Berlin’s relationship with its own history has never been simple. This week, that relationship has erupted into open conflict as a row over the fate of a Nazi-era bunker escalates. British historians have condemned the proposed demolition as ‘madness’, a word that carries uncomfortable echoes. But what is really at stake here is not just a concrete structure but how we choose to remember, or forget, the darkest chapters of the 20th century.
The bunker, a squat, scarred block of reinforced concrete in the city’s centre, is one of the last remaining physical links to the Nazi regime. For decades, it has sat half-forgotten, a silent reproach amidst the gleaming glass towers of modern Berlin. Now, developers see prime real estate. Local politicians, weary of its grim shadow, see a chance to move on. But the historians, led by a chorus of British voices, see an act of cultural vandalism.
‘This is madness,’ said one Oxford professor, his voice carrying across the papers. ‘To demolish this would be to whitewash history. We do not get to choose which parts of the past we preserve. We have a duty to remember the horror, precisely because it is uncomfortable.’

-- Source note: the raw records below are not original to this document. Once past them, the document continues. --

/-! ## beginWait -/

@[simp] theorem beginWait_lastSpeed (s : State) : s.beginWait.lastSpeed = s.lastSpeed := rfl
@[simp] theorem beginWait_lastDuty (s : State) : s.beginWait.lastDuty = s.lastDuty := rfl
@[simp] theorem beginWait_lastFwd (s : State) : s.beginWait.lastFwd = s.lastFwd := rfl
@[simp] theorem beginWait_chA (s : State) : s.beginWait.chA = s.chA := rfl
@[simp] theorem beginWait_chB (s : State) : s.beginWait.chB = s.chB := rfl
@[simp] theorem beginWait_phase (s : State) : s.beginWait.phase = .kick := rfl
@[simp] theorem beginWait_kickRem (s : State) : s.beginWait.kickRem = 150 := rfl
@[simp] theorem beginWait_tgtSpeed (s : State) : s.beginWait.tgtSpeed = s.tgtSpeed := rfl
@[simp] theorem beginWait_tgtDuty (s : State) : s.beginWait.tgtDuty = s.tgtDuty := rfl
@[simp] theorem beginWait_tgtFwd (s : State) : s.beginWait.tgtFwd = s.tgtFwd := rfl
@[simp] theorem beginWait_out (s : State) : s.beginWait.out = s.out ++ [.delay 150] := rfl
@[simp] theorem beginWait_turns (s : State) : s.beginWait.turns = s.turns := rfl
@[simp] theorem beginWait_answers (s : State) : s.beginWait.answers = s.answers := rfl
@[simp] theorem beginWait_freeIx (s : State) : s.beginWait.freeIx = s.freeIx := rfl
@[simp] theorem beginWait_chPort (s : State) : s.beginWait.chPort = s.chPort := rfl

/-! ## resetBlock -/

@[simp] theorem resetBlock_lastSpeed (s : State) :
    s.resetBlock.lastSpeed = State.reset.lastSpeed := rfl
@[simp] theorem resetBlock_lastDuty (s : State) :
    s.resetBlock.lastDuty = State.reset.lastDuty := rfl
@[simp] theorem resetBlock_lastFwd (s : State) : s.resetBlock.lastFwd = State.reset.lastFwd := rfl
@[simp] theorem resetBlock_chA (s : State) : s.resetBlock.chA = State.reset.chA := rfl
@[simp] theorem resetBlock_chB (s : State) : s.resetBlock.chB = State.reset.chB := rfl
@[simp] theorem resetBlock_phase (s : State) : s.resetBlock.phase = State.reset.phase := rfl
@[simp] theorem resetBlock_kickRem (s : State) : s.resetBlock.kickRem = State.reset.kickRem := rfl
@[simp] theorem resetBlock_tgtSpeed (s : State) :
    s.resetBlock.tgtSpeed = State.reset.tgtSpeed := rfl
@[simp] theorem resetBlock_tgtDuty (s : State) : s.resetBlock.tgtDuty = State.reset.tgtDuty := rfl
@[simp] theorem resetBlock_tgtFwd (s : State) : s.resetBlock.tgtFwd = State.reset.tgtFwd := rfl
@[simp] theorem resetBlock_out (s : State) : s.resetBlock.out = State.reset.out := rfl
@[simp] theorem resetBlock_turns (s : State) : s.resetBlock.turns = s.turns := rfl
@[simp] theorem resetBlock_answers (s : State) : s.resetBlock.answers = s.answers := rfl
@[simp] theorem resetBlock_freeIx (s : State) : s.resetBlock.freeIx = s.freeIx := rfl
@[simp] theorem resetBlock_chPort (s : State) : s.resetBlock.chPort = s.chPort := rfl

/-! ## The environment's choices leave the block alone -/

@[simp] theorem takeTurn_lastSpeed (s : State) :
    s.takeTurn.2.lastSpeed = s.lastSpeed := by
  unfold State.takeTurn; split <;> rfl
@[simp] theorem takeTurn_lastDuty (s : State) :
    s.takeTurn.2.lastDuty = s.lastDuty := by
  unfold State.takeTurn; split <;> rfl
@[simp] theorem takeTurn_lastFwd (s : State) :
    s.takeTurn.2.lastFwd = s.lastFwd := by
  unfold State.takeTurn; split <;> rfl
@[simp] theorem takeTurn_chA (s : State) :
    s.takeTurn.2.chA = s.chA := by
  unfold State.takeTurn; split <;> rfl
@[simp] theorem takeTurn_chB (s : State) :
    s.takeTurn.2.chB = s.chB := by
  unfold State.takeTurn; split <;> rfl
@[simp] theorem takeTurn_phase (s : State) :
    s.takeTurn.2.phase = s.phase := by
  unfold State.takeTurn; split <;> rfl
@[simp] theorem takeTurn_kickRem (s : State) :
    s.takeTurn.2.kickRem = s.kickRem := by
  unfold State.takeTurn; split <;> rfl
@[simp] theorem takeTurn_tgtSpeed (s : State) :
    s.takeTurn.2.tgtSpeed = s.tgtSpeed := by
  unfold State.takeTurn; split <;> rfl
@[simp] theorem takeTurn_tgtDuty (s : State) :
    s.takeTurn.2.tgtDuty = s.tgtDuty := by
  unfold State.takeTurn; split <;> rfl
@[simp] theorem takeTurn_tgtFwd (s : State) :
    s.takeTurn.2.tgtFwd = s.tgtFwd := by
  unfold State.takeTurn; split <;> rfl
@[simp] theorem takeTurn_out (s : State) :
    s.takeTurn.2.out = s.out := by
  unfold State.takeTurn; split <;> rfl
@[simp] theorem takeTurn_answers (s : State) :
    s.takeTurn.2.answers = s.answers := by
  unfold State.takeTurn; split <;> rfl
@[simp] theorem takeTurn_chPort (s : State) :
    s.takeTurn.2.chPort = s.chPort := by
  unfold State.takeTurn; split <;> rfl
@[simp] theorem takeAnswer_lastSpeed (s : State) :
    s.takeAnswer.2.lastSpeed = s.lastSpeed := by
  unfold State.takeAnswer; split <;> rfl
@[simp] theorem takeAnswer_lastDuty (s : State) :
    s.takeAnswer.2.lastDuty = s.lastDuty := by
  unfold State.takeAnswer; split <;> rfl
@[simp] theorem takeAnswer_lastFwd (s : State) :
    s.takeAnswer.2.lastFwd = s.lastFwd := by
  unfold State.takeAnswer; split <;> rfl
@[simp] theorem takeAnswer_chA (s : State) :
    s.takeAnswer.2.chA = s.chA := by
  unfold State.takeAnswer; split <;> rfl
@[simp] theorem takeAnswer_chB (s : State) :
    s.takeAnswer.2.chB = s.chB := by
  unfold State.takeAnswer; split <;> rfl
@[simp] theorem takeAnswer_phase (s : State) :
    s.takeAnswer.2.phase = s.phase := by
  unfold State.takeAnswer; split <;> rfl
@[simp] theorem takeAnswer_kickRem (s : State) :
    s.takeAnswer.2.kickRem = s.kickRem := by
  unfold State.takeAnswer; split <;> rfl
@[simp] theorem takeAnswer_tgtSpeed (s : State) :
    s.takeAnswer.2.tgtSpeed = s.tgtSpeed := by
  unfold State.takeAnswer; split <;> rfl
@[simp] theorem takeAnswer_tgtDuty (s : State) :
    s.takeAnswer.2.tgtDuty = s.tgtDuty := by
  unfold State.takeAnswer; split <;> rfl
@[simp] theorem takeAnswer_tgtFwd (s : State) :
    s.takeAnswer.2.tgtFwd = s.tgtFwd := by
  unfold State.takeAnswer; split <;> rfl
@[simp] theorem takeAnswer_out (s : State) :
    s.takeAnswer.2.out = s.out := by
  unfold State.takeAnswer; split <;> rfl
@[simp] theorem takeAnswer_turns (s : State) :
    s.takeAnswer.2.turns = s.turns := by
  unfold State.takeAnswer; split <;> rfl
@[simp] theorem takeAnswer_chPort (s : State) :
    s.takeAnswer.2.chPort = s.chPort := by
  unfold State.takeAnswer; split <;> rfl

He has a point. The bunker, like the Holocaust Memorial nearby, forces a confrontation. It is not picturesque. It is not redemptive. It is simply there, a testament to the ideology that built it. To remove it is to suggest that we are done with that history, that we have processed it and can now build luxury apartments on its grave. But trauma does not work that way. Societies, like individuals, carry their past with them whether they like it or not.

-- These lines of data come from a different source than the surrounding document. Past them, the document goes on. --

/-- A channel is driven only at the duty of the command it carries. -/
theorem eq_duty_of_steadyDrive {c : DriveCommand} {d : Channel} {p : Percent}
    (h : steadyDrive c d = .duty p) : driving c = true ∧ d = active c ∧ p = c.duty := by
  unfold steadyDrive at h
  split at h
  case isTrue hactive =>
    obtain ⟨hdriving, hd⟩ := Bool.and_eq_true_iff.mp hactive
    exact ⟨hdriving, of_decide_eq_true hd, (ChVal.duty.inj h).symm⟩
  case isFalse => cases h

/-! ## The statements -/

/-- Settles O40: both channels off are those of speed 0, and where an empty trace leaves its reader. -/
theorem resetMeetsTheInvariant : Obligations.ResetMeetsTheInvariant := ⟨inv_reset, rfl⟩

/-- Settles O41: each event keeps the invariant, and so does the taking of a turn or an answer. -/
theorem stepKeepsTheInvariant : Obligations.StepKeepsTheInvariant :=
  fun _ _ hs => step_keeps inv_takeTurn inv_takeAnswer inv_resetBlock inv_tickEvent inv_acceptSpeed
    hs.port hs

/-- Settles O42: the channels carry one command, the last one or the pulse, and its duty is 0 or at
least the floor. -/
theorem invariantBoundsDutiesAndChannels : Obligations.InvariantBoundsDutiesAndChannels := by
  intro s hs
  refine ⟨last_duty_bounds hs.last, fun c p hp => ?floor, ?oneDriven⟩
  case floor =>
    rw [inv_ch hs] at hp
    obtain ⟨hdriving, -, rfl⟩ := eq_duty_of_steadyDrive hp
    cases hphase : s.phase with
    | poll =>
      rw [driveOf_poll hphase, driving_iff] at hdriving
      rw [driveOf_poll hphase]
      refine (last_duty_bounds hs.last).resolve_left fun hzero => ?_
      rw [last_duty, hzero] at hdriving
      exact Nat.lt_irrefl 0 hdriving
    | kick =>
      rw [driveOf_kick hphase]
      exact (by decide : 40 ≤ (100 : Percent).val)
  case oneDriven =>
    rw [OneDriven, inv_ch hs, inv_ch hs]
    cases hdir : (driveOf s).forward with
    | true => exact .inr (by simp [steadyDrive, active_forward hdir])
    | false => exact .inl (by simp [steadyDrive, active_reverse hdir])

end Sys2Proof.Machine
end

section
/-! PROOFS. The derived EN, DIR, PCT view (44_direction_output.md R119) under the invariant. -/

namespace Sys2Proof.Machine

open Sys2Proof.Safety

theorem driving_iff_duty_ne_zero (c : DriveCommand) : driving c = true ↔ c.duty ≠ 0 := by
  rw [driving, decide_eq_true_iff, Fin.pos_iff_ne_zero]

/-! ## The view of a command's channels -/

section
variable {s : State} {c : DriveCommand} (hch : ∀ d, s.ch d = steadyDrive c d)
include hch

theorem chA_of_drive : s.chA = if driving c && c.forward then .duty c.duty else .off := by
  rw [← ch_A, hch, steadyDrive]
  cases h : c.forward <;> simp [active, h]

theorem chB_of_drive : s.chB = if driving c && !c.forward then .duty c.duty else .off := by
  rw [← ch_B, hch, steadyDrive]
  cases h : c.forward <;> simp [active, h]

theorem enView_of_drive : enView s = driving c := by
  rw [enView, chA_of_drive hch, chB_of_drive hch]
  cases driving c <;> cases c.forward <;> rfl

theorem dirView_of_drive : dirView s = if driving c then some c.forward else none := by
  rw [dirView, chA_of_drive hch, chB_of_drive hch]
  cases driving c <;> cases c.forward <;> rfl

theorem pctView_of_drive : pctView s = if driving c then some c.duty else none := by
  rw [pctView, chA_of_drive hch, chB_of_drive hch]
  cases driving c <;> cases c.forward <;> rfl

end

/-! ## The statement -/

/-- Settles O50: the channels carry one command, the last one or the pulse, and the view reads its
direction and duty back exactly where it drives. -/
theorem derivedViewIsWellDefined : Obligations.DerivedViewIsWellDefined := by
  intro s hs
  have hch := inv_ch hs
  rw [enView_of_drive hch, dirView_of_drive hch, pctView_of_drive hch]
  refine ⟨?dirMeant, ?pctMeant, fun hphase => ?poll, fun hphase => ?kick⟩
  case dirMeant => cases driving (driveOf s) <;> simp
  case pctMeant => cases driving (driveOf s) <;> simp
  case poll =>
    have hdriving := driving_iff_duty_ne_zero s.last
    rw [driveOf_poll hphase]
    exact ⟨hdriving, fun hne => by rw [hdriving.mpr hne]; exact ⟨rfl, rfl⟩⟩
  case kick =>
    rw [driveOf_kick hphase]
    exact ⟨rfl, rfl⟩

end Sys2Proof.Machine
end

section
/-! PROOFS. The trace discipline (44_direction_output.md R117, R118; 20_memory.md R40) is kept by every
step, and gives one driven channel at every point of the trace. -/

namespace Sys2Proof.Machine

open Sys2Proof.Safety

/-! ## Reading on -/

theorem readTrace_append (out es : List OutEvent) :
    readTrace (out ++ es) = es.foldl Reader.next (readTrace out) :=
  List.foldl_append

theorem traceInv_poll {s : State} (h : s.phase = .poll) :
    TraceInv s ↔ readTrace s.out = .steady s.chA s.chB := by
  rw [TraceInv, h]

theorem traceInv_kick {s : State} (h : s.phase = .kick) :
    TraceInv s ↔ readTrace s.out = .waiting (active s.tgt) s.chA s.chB := by
  rw [TraceInv, h]

/-! ## The reader on the events of an operation -/

/-- `T.STOP` switches off two channels, whatever they held. -/
theorem read_stop (a b : ChVal) :
    [.off .A, .off .B].foldl Reader.next (.steady a b) = .steady .off .off := by
  simp [Reader.next, writeOne]

/-- `T.UPDATE` gives a channel that is driving another duty. -/
theorem read_update_forward {a : ChVal} (h : a ≠ .off) (b : ChVal) (p : Percent) :
    [.off .B, .duty .A p].foldl Reader.next (.steady a b) = .steady (.duty p) .off := by
  simp [Reader.next, writeOne, h]

theorem read_update_reverse {b : ChVal} (h : b ≠ .off) (a : ChVal) (p : Percent) :
    [.off .A, .duty .B p].foldl Reader.next (.steady a b) = .steady .off (.duty p) := by
  simp [Reader.next, writeOne, h]

/-- `T.KICK` raises a channel that was off to 100, with the other off too, and waits. -/
theorem read_kick_forward (b : ChVal) :
    [.off .B, .duty .A 100, .delay 150].foldl Reader.next (.steady .off b) =
      .waiting .A (.duty 100) .off := by
  simp [Reader.next, writeOne]

theorem read_kick_reverse (a : ChVal) :
    [.off .A, .duty .B 100, .delay 150].foldl Reader.next (.steady a .off) =
      .waiting .B .off (.duty 100) := by
  simp [Reader.next, writeOne]

/-- Step 3 ends the wait, on the channel it was on. -/
theorem read_settle_forward (a : ChVal) (p : Percent) :
    (Reader.waiting .A a .off).next (.duty .A p) = .steady (.duty p) .off := by
  simp [Reader.next, writeOne]

theorem read_settle_reverse (b : ChVal) (p : Percent) :
    (Reader.waiting .B .off b).next (.duty .B p) = .steady .off (.duty p) := by
  simp [Reader.next, writeOne]

/-! ## Every event keeps the trace disciplined -/

theorem traceInv_play_commit {s : State} {es : List OutEvent} (hphase : s.phase = .poll)
    (speed : Speed) (cur : DriveCommand)
    (h : es.foldl Reader.next (readTrace s.out) =
      .steady (es.foldl replayEvent s.ch .A) (es.foldl replayEvent s.ch .B)) :
    TraceInv ((s.play es).commit speed cur) :=
  (traceInv_poll (s := (s.play es).commit speed cur) hphase).mpr
    ((readTrace_append s.out es).trans h)

/-- Without a kickstart the driven channel was the active one already. -/
theorem active_ne_off_of_update {s : State} {cur : DriveCommand} (hs : Steady s)
    (hop : classify s.last cur = .update) : s.ch (active cur) ≠ .off := by
  obtain ⟨-, hlast, hdir⟩ := (classify_update_iff _ _).mp hop
  obtain ⟨-, hdrive⟩ := hs
  have hactive : active cur = active s.last := by rw [active, active, hdir]
  rw [hactive, hdrive, steadyDrive_of_driving hlast, if_pos rfl]
  nofun

/-- A kickstart is of a channel that was off: from a stop, or by a reversal. -/
theorem active_off_of_kick {s : State} {cur : DriveCommand} (hs : Steady s)
    (hop : classify s.last cur = .kick) : s.ch (active cur) = .off := by
  obtain ⟨-, hdrive⟩ := hs
  obtain ⟨-, hstop | hdir⟩ := (classify_kick_iff _ _).mp hop
  · rw [hdrive, steadyDrive_of_stopped hstop]
  · have hactive : active cur ≠ active s.last := by
      revert hdir
      unfold active
      cases s.last.forward <;> cases cur.forward <;> decide
    rw [hdrive, steadyDrive, decide_eq_false hactive, Bool.and_false]
    rfl

theorem traceInv_acceptSpeed {s : State} {speed : Speed} (hphase : s.phase = .poll) (hs : Inv s)
    (htrace : TraceInv s) : TraceInv (acceptSpeed speed s) := by
  have hread := (traceInv_poll hphase).mp htrace
  have hsteady := hs.steady hphase
  by_cases hsame : speed = s.lastSpeed
  case pos => rwa [acceptSpeed_same hsame]
  cases hop : classify s.last (mapSpeed speed.toInt) with
  | nop => exact absurd (eq_lastSpeed_of_nop hs.last hop) hsame
  | stop =>
    rw [acceptSpeed_of_not_kick hsame (by rw [hop]; nofun), hop]
    refine traceInv_play_commit hphase speed _ ?_
    rw [hread]
    exact read_stop s.chA s.chB
  | update =>
    have hon := active_ne_off_of_update hsteady hop
    rw [acceptSpeed_of_not_kick hsame (by rw [hop]; nofun), hop]
    refine traceInv_play_commit hphase speed _ ?_
    rw [hread, operationEvents]
    cases hdir : (mapSpeed speed.toInt).forward with
    | true =>
      rw [active_forward hdir] at hon
      rw [inactive_forward hdir, active_forward hdir]
      exact read_update_forward hon _ _
    | false =>
      rw [active_reverse hdir] at hon
      rw [inactive_reverse hdir, active_reverse hdir]
      exact read_update_reverse hon _ _
  | kick =>
    have hoff := active_off_of_kick hsteady hop
    rw [acceptSpeed_of_kick hsame hop, beginKick_eq_play]
    refine (traceInv_kick rfl).mpr ((readTrace_append s.out _).trans ?_)
    rw [hread]
    change _ = Reader.waiting (active (mapSpeed speed.toInt)) _ _
    cases hdir : (mapSpeed speed.toInt).forward with
    | true =>
      rw [active_forward hdir, ch_A] at hoff
      rw [inactive_forward hdir, active_forward hdir, hoff]
      exact read_kick_forward s.chB
    | false =>
      rw [active_reverse hdir, ch_B] at hoff
      rw [inactive_reverse hdir, active_reverse hdir, hoff]
      exact read_kick_reverse s.chA

theorem traceInv_finishKick {s : State} (hphase : s.phase = .kick) (hs : Inv s)
    (htrace : TraceInv s) : TraceInv (finishKick { s with kickRem := 0 }) := by
  have hread := (traceInv_kick hphase).mp htrace
  obtain ⟨-, -, -, hinactive, -⟩ := hs.kicking hphase
  rw [finishKick_eq_play]
  refine (traceInv_poll rfl).mpr ((readTrace_append s.out _).trans ?_)
  rw [hread]
  change (Reader.waiting (active s.tgt) s.chA s.chB).next (.duty (active s.tgt) s.tgtDuty) =
    .steady (replayEvent s.ch (.duty (active s.tgt) s.tgtDuty) .A)
      (replayEvent s.ch (.duty (active s.tgt) s.tgtDuty) .B)
  cases hdir : s.tgt.forward with
  | true =>
    rw [inactive_forward hdir, ch_B] at hinactive
    rw [active_forward hdir, hinactive, read_settle_forward]
    simp [replayEvent, hinactive]
  | false =>
    rw [inactive_reverse hdir, ch_A] at hinactive
    rw [active_reverse hdir, hinactive, read_settle_reverse]
    simp [replayEvent, hinactive]

theorem traceInv_tickEvent {s : State} (hs : Inv s) (htrace : TraceInv s) :
    TraceInv (tickEvent s) := by
  obtain ⟨-, e⟩ | ⟨-, -, e⟩ | ⟨hphase, -, e⟩ := tickEvent_cases s
  · rwa [e]
  · rw [e]
    exact htrace
  · rw [e]
    exact traceInv_finishKick hphase hs htrace

/-- The invariant and the discipline, which are kept together. -/
def Disciplined (s : State) : Prop := Inv s ∧ TraceInv s

theorem disciplined_takeTurn (s : State) : Disciplined s → Disciplined s.takeTurn.2 := by
  rintro ⟨hs, htrace⟩
  refine ⟨inv_takeTurn s hs, ?_⟩
  obtain ⟨ts, n, e⟩ := takeTurn_environment s
  rw [e]
  exact htrace

theorem disciplined_takeAnswer (s : State) : Disciplined s → Disciplined s.takeAnswer.2 := by
  rintro ⟨hs, htrace⟩
  refine ⟨inv_takeAnswer s hs, ?_⟩
  obtain ⟨rs, n, e⟩ := takeAnswer_environment s
  rw [e]
  exact htrace

/-! ## The discipline along the trace -/

/-- The channel values a reader has, unless it is broken. -/
def readerValues : Reader → Option (ChVal × ChVal)
  | .steady a b => some (a, b)
  | .raised _ a b => some (a, b)
  | .waiting _ a b => some (a, b)
  | .broken => none

/-- Whichever way a raise is judged, a reader that is not broken by it has the values written. -/
theorem readerValues_raise {wasOff full : Prop} [Decidable wasOff] [Decidable full] {c : Channel}
    {a b : ChVal} {w : ChVal × ChVal}
    (h : readerValues (if wasOff then if full then .raised c a b else .broken else .steady a b) =
      some w) : some (a, b) = some w := by
  split at h
  · split at h
    · exact h
    · cases h
  · exact h

/-- An event that does not break a reader is a delay, which keeps its values, or a write that leaves
one channel driven at most. -/
theorem readerValues_next {r : Reader} {e : OutEvent} {w : ChVal × ChVal}
    (h : readerValues (r.next e) = some w) :
    ∃ a b, readerValues r = some (a, b) ∧
      ((∃ ms, e = .delay ms ∧ w = (a, b)) ∨
        ∃ c v, e = writeEvent c v ∧ writeOne a b c v = some w) := by
  unfold Reader.next at h
  split at h
  case h_1 a b c =>
    refine ⟨a, b, rfl, .inr ⟨c, .off, rfl, ?_⟩⟩
    split at h
    case h_1 hw => rw [hw]; exact h
    case h_2 => cases h
  case h_2 a b c p =>
    refine ⟨a, b, rfl, .inr ⟨c, .duty p, rfl, ?_⟩⟩
    split at h
    case h_1 hw =>
      rw [hw]
      exact readerValues_raise h
    case h_2 => cases h
  case h_3 c a b ms =>
    refine ⟨a, b, rfl, .inl ⟨ms, rfl, ?_⟩⟩
    split at h <;> cases h
    rfl
  case h_4 c a b d p =>
    refine ⟨a, b, rfl, .inr ⟨d, .duty p, rfl, ?_⟩⟩
    split at h
    case isTrue hd =>
      split at h
      case h_1 hw => rw [hd, hw]; exact h
      case h_2 => cases h
    case isFalse => cases h
  case h_5 => cases h

/-- The reader has the channel values `v`, one driven at most, unless it is broken. -/
def Tracks (v : Channel → ChVal) (r : Reader) : Prop :=
  ∀ a b, readerValues r = some (a, b) → v .A = a ∧ v .B = b ∧ OneDriven v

What is interesting here is the role of the British historians. Why are they so vocal? Perhaps because the UK has its own uneasy relationship with its wartime past. Or perhaps because they see, in Berlin’s dilemma, a universal truth: that heritage is not just about what is beautiful, but what is true. The bunker is ugly, yes. It is a scar. But scars are evidence of wounds. To erase them is to pretend the wound never happened.
On the streets of Berlin, opinion is divided. I spoke to a young barista in Kreuzberg who shrugged, ‘It’s just an old building. We have so many memorials. Why keep this one?’ A retired schoolteacher in his seventies disagreed, his voice trembling with feeling: ‘My father fought in the war. He never spoke of it. But this bunker... it speaks for him. We cannot be silent.’
This is the human cost behind the headlines. The bunker is not just a tourist attraction or a political football. It is a container for memory, for grief, for the unresolved. And the proposed demolition touches a nerve that runs deep in the German psyche: the desire to be normal, to be like other nations, to leave the past behind. But history has a way of refusing to stay buried.
The row will likely continue, with court cases and petitions and angry op-eds. But the real question is simpler: what do we owe the dead? And what do we owe the future? The bunker, if it survives, will stand as a warning. If it falls, it will be a surrender. The choice, as always, is ours.